Data shown -
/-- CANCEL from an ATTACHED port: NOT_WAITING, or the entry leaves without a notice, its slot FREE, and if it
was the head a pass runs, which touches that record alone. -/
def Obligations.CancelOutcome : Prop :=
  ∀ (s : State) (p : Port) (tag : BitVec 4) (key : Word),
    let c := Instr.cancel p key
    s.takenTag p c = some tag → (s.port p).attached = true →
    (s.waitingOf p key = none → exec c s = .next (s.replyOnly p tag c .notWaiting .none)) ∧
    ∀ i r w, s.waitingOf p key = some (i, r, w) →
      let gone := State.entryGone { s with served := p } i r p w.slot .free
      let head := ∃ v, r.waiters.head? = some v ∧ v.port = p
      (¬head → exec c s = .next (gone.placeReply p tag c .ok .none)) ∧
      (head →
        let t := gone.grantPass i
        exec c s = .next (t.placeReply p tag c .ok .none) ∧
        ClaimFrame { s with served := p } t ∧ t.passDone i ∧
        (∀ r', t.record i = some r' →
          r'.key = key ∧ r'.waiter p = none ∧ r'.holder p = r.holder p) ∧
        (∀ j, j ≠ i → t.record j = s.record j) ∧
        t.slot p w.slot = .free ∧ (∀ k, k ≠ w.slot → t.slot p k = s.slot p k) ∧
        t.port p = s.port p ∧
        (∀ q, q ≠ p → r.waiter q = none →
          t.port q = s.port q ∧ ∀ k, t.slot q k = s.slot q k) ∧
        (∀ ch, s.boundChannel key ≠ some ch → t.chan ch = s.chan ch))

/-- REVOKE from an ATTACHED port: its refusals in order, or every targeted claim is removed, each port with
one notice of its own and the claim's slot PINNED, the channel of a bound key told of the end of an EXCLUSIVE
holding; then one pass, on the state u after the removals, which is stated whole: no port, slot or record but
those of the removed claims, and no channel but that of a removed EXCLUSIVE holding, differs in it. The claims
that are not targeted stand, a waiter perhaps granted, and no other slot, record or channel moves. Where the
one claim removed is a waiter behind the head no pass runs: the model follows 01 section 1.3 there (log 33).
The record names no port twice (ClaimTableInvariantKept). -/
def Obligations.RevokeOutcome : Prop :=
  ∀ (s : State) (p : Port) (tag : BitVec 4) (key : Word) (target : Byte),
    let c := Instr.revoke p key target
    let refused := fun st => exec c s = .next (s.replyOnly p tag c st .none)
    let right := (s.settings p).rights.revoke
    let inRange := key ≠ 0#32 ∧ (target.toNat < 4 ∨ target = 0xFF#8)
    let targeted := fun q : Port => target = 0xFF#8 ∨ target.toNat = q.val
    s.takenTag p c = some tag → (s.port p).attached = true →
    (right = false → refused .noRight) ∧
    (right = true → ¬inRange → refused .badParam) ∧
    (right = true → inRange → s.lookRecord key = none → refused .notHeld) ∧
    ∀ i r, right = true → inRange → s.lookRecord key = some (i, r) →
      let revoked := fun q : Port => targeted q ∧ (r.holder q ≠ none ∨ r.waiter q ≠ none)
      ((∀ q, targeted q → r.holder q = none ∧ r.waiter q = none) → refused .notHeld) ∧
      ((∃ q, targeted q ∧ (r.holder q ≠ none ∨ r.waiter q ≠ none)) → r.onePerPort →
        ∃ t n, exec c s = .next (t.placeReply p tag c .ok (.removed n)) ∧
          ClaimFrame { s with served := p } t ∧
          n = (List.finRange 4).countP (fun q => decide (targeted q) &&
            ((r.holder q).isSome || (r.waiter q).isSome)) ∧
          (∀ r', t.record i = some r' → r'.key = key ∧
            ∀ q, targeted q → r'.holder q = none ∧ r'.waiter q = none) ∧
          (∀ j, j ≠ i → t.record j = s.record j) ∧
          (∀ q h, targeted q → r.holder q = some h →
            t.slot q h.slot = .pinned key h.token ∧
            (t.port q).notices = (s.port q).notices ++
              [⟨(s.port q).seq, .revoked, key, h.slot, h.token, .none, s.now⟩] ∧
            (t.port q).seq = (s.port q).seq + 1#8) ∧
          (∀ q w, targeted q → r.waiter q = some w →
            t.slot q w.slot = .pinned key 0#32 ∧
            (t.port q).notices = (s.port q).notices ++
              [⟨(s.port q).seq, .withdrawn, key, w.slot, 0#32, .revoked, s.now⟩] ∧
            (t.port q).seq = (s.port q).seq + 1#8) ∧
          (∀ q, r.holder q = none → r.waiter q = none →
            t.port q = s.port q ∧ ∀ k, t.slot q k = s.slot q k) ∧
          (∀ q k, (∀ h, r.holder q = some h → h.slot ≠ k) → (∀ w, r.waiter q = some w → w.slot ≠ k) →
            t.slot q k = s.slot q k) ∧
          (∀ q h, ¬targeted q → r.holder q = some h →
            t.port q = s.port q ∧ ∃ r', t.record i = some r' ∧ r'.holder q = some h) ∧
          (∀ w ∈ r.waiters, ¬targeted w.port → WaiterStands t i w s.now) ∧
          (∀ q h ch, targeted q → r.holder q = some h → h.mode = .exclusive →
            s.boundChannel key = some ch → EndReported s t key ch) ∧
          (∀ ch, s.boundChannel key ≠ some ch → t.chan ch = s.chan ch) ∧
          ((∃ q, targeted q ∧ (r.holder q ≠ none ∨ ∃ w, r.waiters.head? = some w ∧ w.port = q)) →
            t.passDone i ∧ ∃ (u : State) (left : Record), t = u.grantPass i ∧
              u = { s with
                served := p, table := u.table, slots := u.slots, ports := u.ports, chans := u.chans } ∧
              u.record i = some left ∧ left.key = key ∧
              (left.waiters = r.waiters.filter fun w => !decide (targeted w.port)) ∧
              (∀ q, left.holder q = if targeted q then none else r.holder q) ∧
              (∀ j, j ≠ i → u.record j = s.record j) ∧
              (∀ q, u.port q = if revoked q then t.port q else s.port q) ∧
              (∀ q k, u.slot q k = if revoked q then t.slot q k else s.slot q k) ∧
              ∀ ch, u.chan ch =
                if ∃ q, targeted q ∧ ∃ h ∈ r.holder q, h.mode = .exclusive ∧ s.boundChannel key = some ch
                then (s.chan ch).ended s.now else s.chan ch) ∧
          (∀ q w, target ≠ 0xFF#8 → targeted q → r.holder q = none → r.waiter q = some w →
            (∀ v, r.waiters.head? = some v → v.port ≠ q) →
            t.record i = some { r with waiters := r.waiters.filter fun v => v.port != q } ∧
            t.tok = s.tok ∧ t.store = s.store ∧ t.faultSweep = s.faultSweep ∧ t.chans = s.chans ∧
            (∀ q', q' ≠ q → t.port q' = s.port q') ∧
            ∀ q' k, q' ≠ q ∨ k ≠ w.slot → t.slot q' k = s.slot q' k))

Work to complete -
Reproduce the material above precisely, omitting nothing.

Solution -
/-- CANCEL from an ATTACHED port: NOT_WAITING, or the entry leaves without a notice, its slot FREE, and if it
was the head a pass runs, which touches that record alone. -/
def Obligations.CancelOutcome : Prop :=
  ∀ (s : State) (p : Port) (tag : BitVec 4) (key : Word),
    let c := Instr.cancel p key
    s.takenTag p c = some tag → (s.port p).attached = true →
    (s.waitingOf p key = none → exec c s = .next (s.replyOnly p tag c .notWaiting .none)) ∧
    ∀ i r w, s.waitingOf p key = some (i, r, w) →
      let gone := State.entryGone { s with served := p } i r p w.slot .free
      let head := ∃ v, r.waiters.head? = some v ∧ v.port = p
      (¬head → exec c s = .next (gone.placeReply p tag c .ok .none)) ∧
      (head →
        let t := gone.grantPass i
        exec c s = .next (t.placeReply p tag c .ok .none) ∧
        ClaimFrame { s with served := p } t ∧ t.passDone i ∧
        (∀ r', t.record i = some r' →
          r'.key = key ∧ r'.waiter p = none ∧ r'.holder p = r.holder p) ∧
        (∀ j, j ≠ i → t.record j = s.record j) ∧
        t.slot p w.slot = .free ∧ (∀ k, k ≠ w.slot → t.slot p k = s.slot p k) ∧
        t.port p = s.port p ∧
        (∀ q, q ≠ p → r.waiter q = none →
          t.port q = s.port q ∧ ∀ k, t.slot q k = s.slot q k) ∧
        (∀ ch, s.boundChannel key ≠ some ch → t.chan ch = s.chan ch))

/-- REVOKE from an ATTACHED port: its refusals in order, or every targeted claim is removed, each port with
one notice of its own and the claim's slot PINNED, the channel of a bound key told of the end of an EXCLUSIVE
holding; then one pass, on the state u after the removals, which is stated whole: no port, slot or record but
those of the removed claims, and no channel but that of a removed EXCLUSIVE holding, differs in it. The claims
that are not targeted stand, a waiter perhaps granted, and no other slot, record or channel moves. Where the
one claim removed is a waiter behind the head no pass runs: the model follows 01 section 1.3 there (log 33).
The record names no port twice (ClaimTableInvariantKept). -/
def Obligations.RevokeOutcome : Prop :=
  ∀ (s : State) (p : Port) (tag : BitVec 4) (key : Word) (target : Byte),
    let c := Instr.revoke p key target
    let refused := fun st => exec c s = .next (s.replyOnly p tag c st .none)
    let right := (s.settings p).rights.revoke
    let inRange := key ≠ 0#32 ∧ (target.toNat < 4 ∨ target = 0xFF#8)
    let targeted := fun q : Port => target = 0xFF#8 ∨ target.toNat = q.val
    s.takenTag p c = some tag → (s.port p).attached = true →
    (right = false → refused .noRight) ∧
    (right = true → ¬inRange → refused .badParam) ∧
    (right = true → inRange → s.lookRecord key = none → refused .notHeld) ∧
    ∀ i r, right = true → inRange → s.lookRecord key = some (i, r) →
      let revoked := fun q : Port => targeted q ∧ (r.holder q ≠ none ∨ r.waiter q ≠ none)
      ((∀ q, targeted q → r.holder q = none ∧ r.waiter q = none) → refused .notHeld) ∧
      ((∃ q, targeted q ∧ (r.holder q ≠ none ∨ r.waiter q ≠ none)) → r.onePerPort →
        ∃ t n, exec c s = .next (t.placeReply p tag c .ok (.removed n)) ∧
          ClaimFrame { s with served := p } t ∧
          n = (List.finRange 4).countP (fun q => decide (targeted q) &&
            ((r.holder q).isSome || (r.waiter q).isSome)) ∧
          (∀ r', t.record i = some r' → r'.key = key ∧
            ∀ q, targeted q → r'.holder q = none ∧ r'.waiter q = none) ∧
          (∀ j, j ≠ i → t.record j = s.record j) ∧
          (∀ q h, targeted q → r.holder q = some h →
            t.slot q h.slot = .pinned key h.token ∧
            (t.port q).notices = (s.port q).notices ++
              [⟨(s.port q).seq, .revoked, key, h.slot, h.token, .none, s.now⟩] ∧
            (t.port q).seq = (s.port q).seq + 1#8) ∧
          (∀ q w, targeted q → r.waiter q = some w →
            t.slot q w.slot = .pinned key 0#32 ∧
            (t.port q).notices = (s.port q).notices ++
              [⟨(s.port q).seq, .withdrawn, key, w.slot, 0#32, .revoked, s.now⟩] ∧
            (t.port q).seq = (s.port q).seq + 1#8) ∧
          (∀ q, r.holder q = none → r.waiter q = none →
            t.port q = s.port q ∧ ∀ k, t.slot q k = s.slot q k) ∧
          (∀ q k, (∀ h, r.holder q = some h → h.slot ≠ k) → (∀ w, r.waiter q = some w → w.slot ≠ k) →
            t.slot q k = s.slot q k) ∧
          (∀ q h, ¬targeted q → r.holder q = some h →
            t.port q = s.port q ∧ ∃ r', t.record i = some r' ∧ r'.holder q = some h) ∧
          (∀ w ∈ r.waiters, ¬targeted w.port → WaiterStands t i w s.now) ∧
          (∀ q h ch, targeted q → r.holder q = some h → h.mode = .exclusive →
            s.boundChannel key = some ch → EndReported s t key ch) ∧
          (∀ ch, s.boundChannel key ≠ some ch → t.chan ch = s.chan ch) ∧
          ((∃ q, targeted q ∧ (r.holder q ≠ none ∨ ∃ w, r.waiters.head? = some w ∧ w.port = q)) →
            t.passDone i ∧ ∃ (u : State) (left : Record), t = u.grantPass i ∧
              u = { s with
                served := p, table := u.table, slots := u.slots, ports := u.ports, chans := u.chans } ∧
              u.record i = some left ∧ left.key = key ∧
              (left.waiters = r.waiters.filter fun w => !decide (targeted w.port)) ∧
              (∀ q, left.holder q = if targeted q then none else r.holder q) ∧
              (∀ j, j ≠ i → u.record j = s.record j) ∧
              (∀ q, u.port q = if revoked q then t.port q else s.port q) ∧
              (∀ q k, u.slot q k = if revoked q then t.slot q k else s.slot q k) ∧
              ∀ ch, u.chan ch =
                if ∃ q, targeted q ∧ ∃ h ∈ r.holder q, h.mode = .exclusive ∧ s.boundChannel key = some ch
                then (s.chan ch).ended s.now else s.chan ch) ∧
          (∀ q w, target ≠ 0xFF#8 → targeted q → r.holder q = none → r.waiter q = some w →
            (∀ v, r.waiters.head? = some v → v.port ≠ q) →
            t.record i = some { r with waiters := r.waiters.filter fun v => v.port != q } ∧
            t.tok = s.tok ∧ t.store = s.store ∧ t.faultSweep = s.faultSweep ∧ t.chans = s.chans ∧
            (∀ q', q' ≠ q → t.port q' = s.port q') ∧
            ∀ q' k, q' ≠ q ∨ k ≠ w.slot → t.slot q' k = s.slot q' k))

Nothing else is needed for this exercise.